Businesses have a consumer “trust” problem. And the problem is getting worse. Every day, the news headlines are filled with organizations selling, abusing, and mishandling consumer data. And with gray areas that come with advanced data-driven capabilities such as artificial intelligence (AI) and machine learning (ML), we are headed towards some interesting times.
According to a recent Deloitte survey of 4,000 global consumers, 53% said they would never use a company’s products if the company was selling consumer data for profit, and 40% believed none of an organization’s profits should be generated from selling data. However, 27% of respondents acknowledged that they never consider how a company uses their data to make vendor selections. Herein lies the challenge. While some data abuse is malicious, a large portion of trust and data privacy problems are derived from companies’ lack of strategy or understanding the risks and rewards.
In a data-driven, digital-first world, trust and transparency are essential ingredients to bake into every strategy, touchpoint, system, policy, and process. That’s why business leaders can’t afford to wait for regulators or government bureaucrats to pass new data and privacy laws. Rather than wait, businesses can thrive by taking control of their data trust, transparency, and privacy agenda.
What does “trust” mean in the digital world?
Let’s define how consumers and business buyers think about trust.
Bottom line: Both the acquisition/retention of customers and shareholder value rely on positive digital trust. But what happens when trust and transparency are not essential ingredients in the way you do business? Exhibit A is the difference between two digital tech juggernauts—Apple and META (formerly Facebook).
Apple draws a hard line on the use of customer data, how data is shared, and how data is protected. The trust Apple has built not only drives enterprise valuation ($2.5 Trillion), but also allows the company to enter new markets more easily. For example, Apple is using software and data to enter into the electronic car market, which is projected to hit $358 billion by 2027.
On the other hand, Facebook’s data policies and how member data is handled and protected are largely opaque. META ($948 billion valuation) leadership and brand experts did not feel the company’s brand trust was strong enough to enter new markets. As a result, they changed the company name last month. This is a dramatic example of a brand and data trust and transparency problem.

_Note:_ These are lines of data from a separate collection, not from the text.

-- ==== Sys2Proof/Machine/SessionCommands.lean ====
section
/-! DEFINITION. The session: JOIN, LEAVE, NEW RACE, offers, readiness, the countdown, the start instant and the race's end
(05, 06, 09), with the commands that read them. -/

namespace Sys2Proof.Machine

/-- JOIN in OFFLINE: LOBBY, the period timer starts, the bus counters are 0, and a re-evaluation (R8, R21, R73, R86). -/
def State.joinLobby (s : State) : State :=
  let s1 := s.setSession { s.session with phase := .lobby, cleardownMark := false }
  let s2 := s1.setBus
    { s1.bus with period := some s.store.period, badFrames := 0, collisions := 0, dropped := 0 }
  s2.reevaluate

/-- JOIN as the host gives it (R73). -/
def State.join (s : State) : Answer := if s.session.phase = .offline then s.joinLobby.done else s.refuse .phase

/-- JOIN. -/
def execJoin (s : State) : Host.Outcome State Fault Refusal := hostCommand .join s State.join

/-- PROPOSING or ARMED: a countdown is under way. -/
def Phase.countdown : Phase → Bool
  | .proposing => true
  | .armed => true
  | .offline => false
  | .lobby => false
  | .racing => false
  | .finished => false
  | .results => false

/-- The Session Controller at LEAVE, with the re-evaluation of its change of phase (R74, R86, R106). -/
def State.leaveSession (s : State) : State :=
  let x := s.session
  let left := { x.dissolve.stopTimers with
    phase := .offline, ready := false, abortHold := none, rule := none,
    lastAbort := if x.phase.countdown then some (.leave, none) else x.lastAbort }
  let s1 := s.setSession left
  let s2 := if x.phase.countdown then s1.signal .aborted else s1
  (if x.rule = none then s2 else s2.signal .ruleChange).reevaluate

/-- The Race Clock at LEAVE: k, debt and payment count 0, clock state FREE (R53). -/
def State.freeClock (s : State) : State :=
  (s.setClock { s.clock with k := 0, debt := 0, payment := 0 }).setClockState .free

/-- What LEAVE and NEW RACE remove with the race: the own car record, the starters and the final list, the proximity
judgements, and the car records after a freeze has been drained (R71, R75, R77). -/
def State.removeRace (s : State) : State :=
  let s1 := (s.setStandings Standings.empty).setProx s.prox.cleared
  (s1.setMotion { live := none, frozen := none }).clearTable

/-- LEAVE outside OFFLINE: the Session Controller first, then every other block (R74, R75; DEDUCED, assumption 14). -/
def State.leaveRace (s : State) : State :=
  let s1 := s.leaveSession
  ((s1.setBus s1.bus.close).freeClock).removeRace

/-- LEAVE: in OFFLINE it answers OK and changes nothing (R74).  DEDUCED (assumption 24): so the car records that R71 removes
"in any phase" stay in OFFLINE. -/
def State.leave (s : State) : Answer := if s.session.phase = .offline then s.done else s.leaveRace.done

/-- LEAVE. -/
def execLeave (s : State) : Host.Outcome State Fault Refusal := hostCommand .leave s State.leave

/-- The Session Controller at NEW RACE, with the re-evaluation that resolves the rule afresh against the rule held through
the race (R76, R86, R106). -/
def State.newRaceSession (s : State) : State :=
  (s.setSession
    { s.session.dissolve.stopTimers with phase := .lobby, ready := false, abortHold := none }).reevaluate

/-- NEW RACE in RESULTS, refused elsewhere (R76, R77). -/
def State.newRace (s : State) : Answer :=
  if s.session.phase = .results then s.newRaceSession.removeRace.done else s.refuse .phase

/-- NEW RACE. -/
def execNewRace (s : State) : Host.Outcome State Fault Refusal := hostCommand .newRace s State.newRace

/-- SET OFFER in LOBBY with the ready flag clear (R78). -/
def State.setOffer (courses laps options : Byte) (s : State) : Answer :=
  if s.session.phase = .lobby then
    if s.session.ready then s.refuse .locked
    else
      let offer : Offer := { courses := courses, laps := laps.extractLsb' 0 4, options := options.extractLsb' 0 2 }
      ((s.setSession { s.session with hostOffer := offer }).recomputeOffer.reevaluate).done
  else s.refuse .phase

/-- SET OFFER. -/
def execSetOffer (courses laps options : Byte) (s : State) : Host.Outcome State Fault Refusal :=
  hostCommand (.setOffer courses laps options) s (State.setOffer courses laps options)

/-- The ready flag set or cleared. -/
def State.setReadyFlag (s : State) (b : Bool) : State := s.setSession { s.session with ready := b }

/-- SET READY (R87). -/
def State.setReady (s : State) : Answer :=
  match s.session.phase with
  | .lobby => (s.setReadyFlag true).reevaluate.done
  | .proposing => s.done
  | .armed => s.done
  | .offline => s.refuse .phase
  | .racing => s.refuse .phase
  | .finished => s.refuse .phase
  | .results => s.refuse .phase

/-- SET READY. -/
def execSetReady (s : State) : Host.Outcome State Fault Refusal := hostCommand .setReady s State.setReady

/-- CLEAR READY: in LOBBY the flag is cleared, in PROPOSING and ARMED it is an abort with cause HOST (R101). -/
def State.clearReady (s : State) : Answer :=
  match s.session.phase with
  | .lobby => (s.setReadyFlag false).reevaluate.done
  | .proposing => ((s.setReadyFlag false).abort .host none).done
  | .armed => ((s.setReadyFlag false).abort .host none).done
  | .offline => s.refuse .phase
  | .racing => s.refuse .phase
  | .finished => s.refuse .phase
  | .results => s.refuse .phase

/-- CLEAR READY. -/
def execClearReady (s : State) : Host.Outcome State Fault Refusal := hostCommand .clearReady s State.clearReady

/-- READ LOBBY (R90). -/
def execReadLobby (s : State) : Host.Outcome State Fault Refusal :=
  hostCommand .readLobby s fun s => s.report s.lobbyBytes

/-- READ COUNTDOWN (R105). -/
def execReadCountdown (s : State) : Host.Outcome State Fault Refusal :=
  hostCommand .readCountdown s fun s => s.report s.countdownBytes

/-- The abort hold has run out (R100). -/
def State.holdOver (s : State) : Bool := s.session.abortHold == some 0

/-- The abort flag is cleared and a re-evaluation starts (R100). -/
def State.endHold (s : State) : State := (s.setSession { s.session with abortHold := none }).reevaluate

/-- ABORT_HOLD_EXPIRY. -/
def execAbortHoldExpiry (s : State) : Host.Outcome State Fault Refusal := onCause s State.holdOver State.endHold

/-- START_INSTANT (R102). -/
def execStartInstant (s : State) : Host.Outcome State Fault Refusal := onCause s State.startReached State.start

/-- C reaches or passes the finish deadline in RACING or FINISHED (R164). -/
def State.deadlineReached (s : State) : Bool := s.session.phase.inRace && s.passed s.session.deadline

/-- FINISH_DEADLINE. -/
def execFinishDeadline (s : State) : Host.Outcome State Fault Refusal :=
  onCause s State.deadlineReached State.checkRaceEnd

/-- C reaches or passes the race limit in RACING or FINISHED (R164). -/
def State.limitReached (s : State) : Bool := s.session.phase.inRace && s.passed s.session.limit

/-- RACE_LIMIT. -/
def execRaceLimit (s : State) : Host.Outcome State Fault Refusal := onCause s State.limitReached State.checkRaceEnd

end Sys2Proof.Machine
end

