/-- Every step keeps the Receive Queue at 8 entries at most, no two from one sender, empty while the table is not
frozen (R57, R60), and the own station's sender record, entry and proximity entry at their reset values (R24, R55,
R134). -/
def Obligations.StepsKeepTheQueueAndTheOwnStation : Prop :=
  (∀ s t : State, s.table.QueueOk → step s = .next t → t.table.QueueOk) ∧
  (∀ s t : State, s.OwnQuiet → step s = .next t → t.OwnQuiet)

/-- Every step keeps the payment count, the debt and the clock of OFFLINE within the rules (R43, R48, R49). -/
def Obligations.StepsKeepTheClockOk : Prop :=
  ∀ s t : State, s.ClockOk → step s = .next t → t.ClockOk

/-- Every step keeps what stands and what is absent in each phase of a session (R8, R72, R84, R88, R99, R107, R108,
R109, R135, R152). -/
def Obligations.StepsKeepTheSessionOk : Prop :=
  ∀ s t : State, s.SessionOk → step s = .next t → t.SessionOk

/-- Outside OFFLINE only a reset changes the configuration store; nothing but a release of the reset pin changes the
sampled straps (R192, R193, R194, R200). -/
def Obligations.ConfigurationStandsThroughASession : Prop :=
  ∀ (i : Instr) (s t : State), exec i s = .next t →
    (s.session.phase ≠ .offline → ¬ s.resetBy i → t.store = s.store ∧ t.patterns = s.patterns) ∧
    ((∀ st r a, i ≠ .resetRelease st r a) → t.straps = s.straps)
end

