-- ==== Sys2Proof/Laws/State.lean ====
section
/-! SUPPORT. One lemma per field per update of State: what each update sets, and what it leaves. -/

namespace Sys2Proof.Machine

variable (s : State)

@[simp] theorem State.setPending_pending (x : List Instr) : (s.setPending x).pending = x := rfl
@[simp] theorem State.setPending_choices (x : List Instr) : (s.setPending x).choices = s.choices := rfl
@[simp] theorem State.setPending_inReset (x : List Instr) : (s.setPending x).inReset = s.inReset := rfl
@[simp] theorem State.setPending_straps (x : List Instr) : (s.setPending x).straps = s.straps := rfl
@[simp] theorem State.setPending_store (x : List Instr) : (s.setPending x).store = s.store := rfl
@[simp] theorem State.setPending_bus (x : List Instr) : (s.setPending x).bus = s.bus := rfl
@[simp] theorem State.setPending_link (x : List Instr) : (s.setPending x).link = s.link := rfl
@[simp] theorem State.setPending_clock (x : List Instr) : (s.setPending x).clock = s.clock := rfl
@[simp] theorem State.setPending_table (x : List Instr) : (s.setPending x).table = s.table := rfl
@[simp] theorem State.setPending_session (x : List Instr) : (s.setPending x).session = s.session := rfl
@[simp] theorem State.setPending_motion (x : List Instr) : (s.setPending x).motion = s.motion := rfl
@[simp] theorem State.setPending_prox (x : List Instr) : (s.setPending x).prox = s.prox := rfl
@[simp] theorem State.setPending_standings (x : List Instr) : (s.setPending x).standings = s.standings := rfl
@[simp] theorem State.setPending_patterns (x : List Instr) : (s.setPending x).patterns = s.patterns := rfl
@[simp] theorem State.setPending_port (x : List Instr) : (s.setPending x).port = s.port := rfl

@[simp] theorem State.setChoices_pending (x : Nat) : (s.setChoices x).pending = s.pending := rfl
@[simp] theorem State.setChoices_choices (x : Nat) : (s.setChoices x).choices = x := rfl
@[simp] theorem State.setChoices_inReset (x : Nat) : (s.setChoices x).inReset = s.inReset := rfl
@[simp] theorem State.setChoices_straps (x : Nat) : (s.setChoices x).straps = s.straps := rfl
@[simp] theorem State.setChoices_store (x : Nat) : (s.setChoices x).store = s.store := rfl
@[simp] theorem State.setChoices_bus (x : Nat) : (s.setChoices x).bus = s.bus := rfl
@[simp] theorem State.setChoices_link (x : Nat) : (s.setChoices x).link = s.link := rfl
@[simp] theorem State.setChoices_clock (x : Nat) : (s.setChoices x).clock = s.clock := rfl
@[simp] theorem State.setChoices_table (x : Nat) : (s.setChoices x).table = s.table := rfl
@[simp] theorem State.setChoices_session (x : Nat) : (s.setChoices x).session = s.session := rfl
@[simp] theorem State.setChoices_motion (x : Nat) : (s.setChoices x).motion = s.motion := rfl
@[simp] theorem State.setChoices_prox (x : Nat) : (s.setChoices x).prox = s.prox := rfl
@[simp] theorem State.setChoices_standings (x : Nat) : (s.setChoices x).standings = s.standings := rfl
@[simp] theorem State.setChoices_patterns (x : Nat) : (s.setChoices x).patterns = s.patterns := rfl
@[simp] theorem State.setChoices_port (x : Nat) : (s.setChoices x).port = s.port := rfl

@[simp] theorem State.setInReset_pending (x : Bool) : (s.setInReset x).pending = s.pending := rfl
@[simp] theorem State.setInReset_choices (x : Bool) : (s.setInReset x).choices = s.choices := rfl
@[simp] theorem State.setInReset_inReset (x : Bool) : (s.setInReset x).inReset = x := rfl
@[simp] theorem State.setInReset_straps (x : Bool) : (s.setInReset x).straps = s.straps := rfl
@[simp] theorem State.setInReset_store (x : Bool) : (s.setInReset x).store = s.store := rfl
@[simp] theorem State.setInReset_bus (x : Bool) : (s.setInReset x).bus = s.bus := rfl
@[simp] theorem State.setInReset_link (x : Bool) : (s.setInReset x).link = s.link := rfl
@[simp] theorem State.setInReset_clock (x : Bool) : (s.setInReset x).clock = s.clock := rfl
@[simp] theorem State.setInReset_table (x : Bool) : (s.setInReset x).table = s.table := rfl
@[simp] theorem State.setInReset_session (x : Bool) : (s.setInReset x).session = s.session := rfl
@[simp] theorem State.setInReset_motion (x : Bool) : (s.setInReset x).motion = s.motion := rfl
@[simp] theorem State.setInReset_prox (x : Bool) : (s.setInReset x).prox = s.prox := rfl
@[simp] theorem State.setInReset_standings (x : Bool) : (s.setInReset x).standings = s.standings := rfl
@[simp] theorem State.setInReset_patterns (x : Bool) : (s.setInReset x).patterns = s.patterns := rfl
@[simp] theorem State.setInReset_port (x : Bool) : (s.setInReset x).port = s.port := rfl

@[simp] theorem State.setStore_pending (x : Store) : (s.setStore x).pending = s.pending := rfl
@[simp] theorem State.setStore_choices (x : Store) : (s.setStore x).choices = s.choices := rfl
@[simp] theorem State.setStore_inReset (x : Store) : (s.setStore x).inReset = s.inReset := rfl
@[simp] theorem State.setStore_straps (x : Store) : (s.setStore x).straps = s.straps := rfl
@[simp] theorem State.setStore_store (x : Store) : (s.setStore x).store = x := rfl
@[simp] theorem State.setStore_bus (x : Store) : (s.setStore x).bus = s.bus := rfl
@[simp] theorem State.setStore_link (x : Store) : (s.setStore x).link = s.link := rfl
@[simp] theorem State.setStore_clock (x : Store) : (s.setStore x).clock = s.clock := rfl
@[simp] theorem State.setStore_table (x : Store) : (s.setStore x).table = s.table := rfl
@[simp] theorem State.setStore_session (x : Store) : (s.setStore x).session = s.session := rfl
@[simp] theorem State.setStore_motion (x : Store) : (s.setStore x).motion = s.motion := rfl
@[simp] theorem State.setStore_prox (x : Store) : (s.setStore x).prox = s.prox := rfl
@[simp] theorem State.setStore_standings (x : Store) : (s.setStore x).standings = s.standings := rfl
@[simp] theorem State.setStore_patterns (x : Store) : (s.setStore x).patterns = s.patterns := rfl
@[simp] theorem State.setStore_port (x : Store) : (s.setStore x).port = s.port := rfl

@[simp] theorem State.setBus_pending (x : Bus) : (s.setBus x).pending = s.pending := rfl
@[simp] theorem State.setBus_choices (x : Bus) : (s.setBus x).choices = s.choices := rfl
@[simp] theorem State.setBus_inReset (x : Bus) : (s.setBus x).inReset = s.inReset := rfl
@[simp] theorem State.setBus_straps (x : Bus) : (s.setBus x).straps = s.straps := rfl
@[simp] theorem State.setBus_store (x : Bus) : (s.setBus x).store = s.store := rfl
@[simp] theorem State.setBus_bus (x : Bus) : (s.setBus x).bus = x := rfl
@[simp] theorem State.setBus_link (x : Bus) : (s.setBus x).link = s.link := rfl
@[simp] theorem State.setBus_clock (x : Bus) : (s.setBus x).clock = s.clock := rfl
@[simp] theorem State.setBus_table (x : Bus) : (s.setBus x).table = s.table := rfl
@[simp] theorem State.setBus_session (x : Bus) : (s.setBus x).session = s.session := rfl
@[simp] theorem State.setBus_motion (x : Bus) : (s.setBus x).motion = s.motion := rfl
@[simp] theorem State.setBus_prox (x : Bus) : (s.setBus x).prox = s.prox := rfl
@[simp] theorem State.setBus_standings (x : Bus) : (s.setBus x).standings = s.standings := rfl
@[simp] theorem State.setBus_patterns (x : Bus) : (s.setBus x).patterns = s.patterns := rfl
@[simp] theorem State.setBus_port (x : Bus) : (s.setBus x).port = s.port := rfl

@[simp] theorem State.setLink_pending (x : Link) : (s.setLink x).pending = s.pending := rfl
@[simp] theorem State.setLink_choices (x : Link) : (s.setLink x).choices = s.choices := rfl
@[simp] theorem State.setLink_inReset (x : Link) : (s.setLink x).inReset = s.inReset := rfl
@[simp] theorem State.setLink_straps (x : Link) : (s.setLink x).straps = s.straps := rfl
@[simp] theorem State.setLink_store (x : Link) : (s.setLink x).store = s.store := rfl
@[simp] theorem State.setLink_bus (x : Link) : (s.setLink x).bus = s.bus := rfl
@[simp] theorem State.setLink_link (x : Link) : (s.setLink x).link = x := rfl
@[simp] theorem State.setLink_clock (x : Link) : (s.setLink x).clock = s.clock := rfl
@[simp] theorem State.setLink_table (x : Link) : (s.setLink x).table = s.table := rfl
@[simp] theorem State.setLink_session (x : Link) : (s.setLink x).session = s.session := rfl
@[simp] theorem State.setLink_motion (x : Link) : (s.setLink x).motion = s.motion := rfl
@[simp] theorem State.setLink_prox (x : Link) : (s.setLink x).prox = s.prox := rfl
@[simp] theorem State.setLink_standings (x : Link) : (s.setLink x).standings = s.standings := rfl
@[simp] theorem State.setLink_patterns (x : Link) : (s.setLink x).patterns = s.patterns := rfl
@[simp] theorem State.setLink_port (x : Link) : (s.setLink x).port = s.port := rfl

AI accelerates the trust + transparency imperative
Investing in AI or ML is another reason to rethink and prioritize trust and transparency strategies. With advanced, data science-driven capabilities exploding, the trust and transparency gap will only grow. Millions of businesses, universities, and tech companies around the globe are racing to unleash AI and ML to predict, think, and learn faster and smarter.
Many privacy advocates fear the shortcuts being taken and the already mounting examples of AI going rogue. To create trustworthy human-machine interactions that require hundreds of millions of data points, we must have transparency with proactive education on how AI and ML are being used. “Open up your AI black box” is the rally cry being shouted from leading trust and privacy advocates who warn of the fallout of not having safeguards in place.
Data privacy everywhere is the smart move
While AI and ML are advanced capabilities, we should not ignore trust and transparency required for handling all data types. We must earn customer, market, and investor trust every day in every interaction. To do this right, we need both hard-and-fast data policies and a company culture of trust. Here are practices companies and brands can enact to build a trust and transparency culture:
Ways to Build a Data Trust and Transparency Culture
- Align data policies with company mission and purpose to guide your people and process
- Proactively share your policies and processes versus burying details in the fine print
- Disclose how data is collected and shared, including naming third-party data sources and partners
- Provide clear communications on how customers, consumers, and users benefit from sharing their data and/or the use of AI
- Partner with digital trust and safety organizations, such as Georgetown’s Center on Privacy and Technology, to help create and adopt a trust culture and policies
- Design for relevance, not just personalization, so communications is not offensive or “creepy” if messaging misses the mark. Remember, data and AI models aren’t always perfect!
- Use data in aggregate rather than only at the individual level
- Form a cross-functional team that ensures legal and industry compliance. It’s important to proactively monitor and prepare for new data regulations and privacy laws.
Take control with a proactive strategy
Ensuring adherence to compliance regulations and data privacy laws is table stakes. As more data protection and privacy regulations are passed—such as the General Data Protection Regulation (GDPR) in Europe and the California Consumer Privacy Act (CCPA) in the United States—companies can use these regulations as a catalyst to build trust. Emerging and existing data laws and regulations should be proactively reviewed and the resulting data processes, practices, and policies transparently shared.
It is the business leaders’ responsibility to protect consumers and guide employees in creating a transparent, trusted environment. If you still aren’t convinced that establishing trust is a smart business investment, digital brand and safety tracking organizations show that the most highly trusted brands perform 5 to 7 times better than their counterparts. Now that’s data you can trust!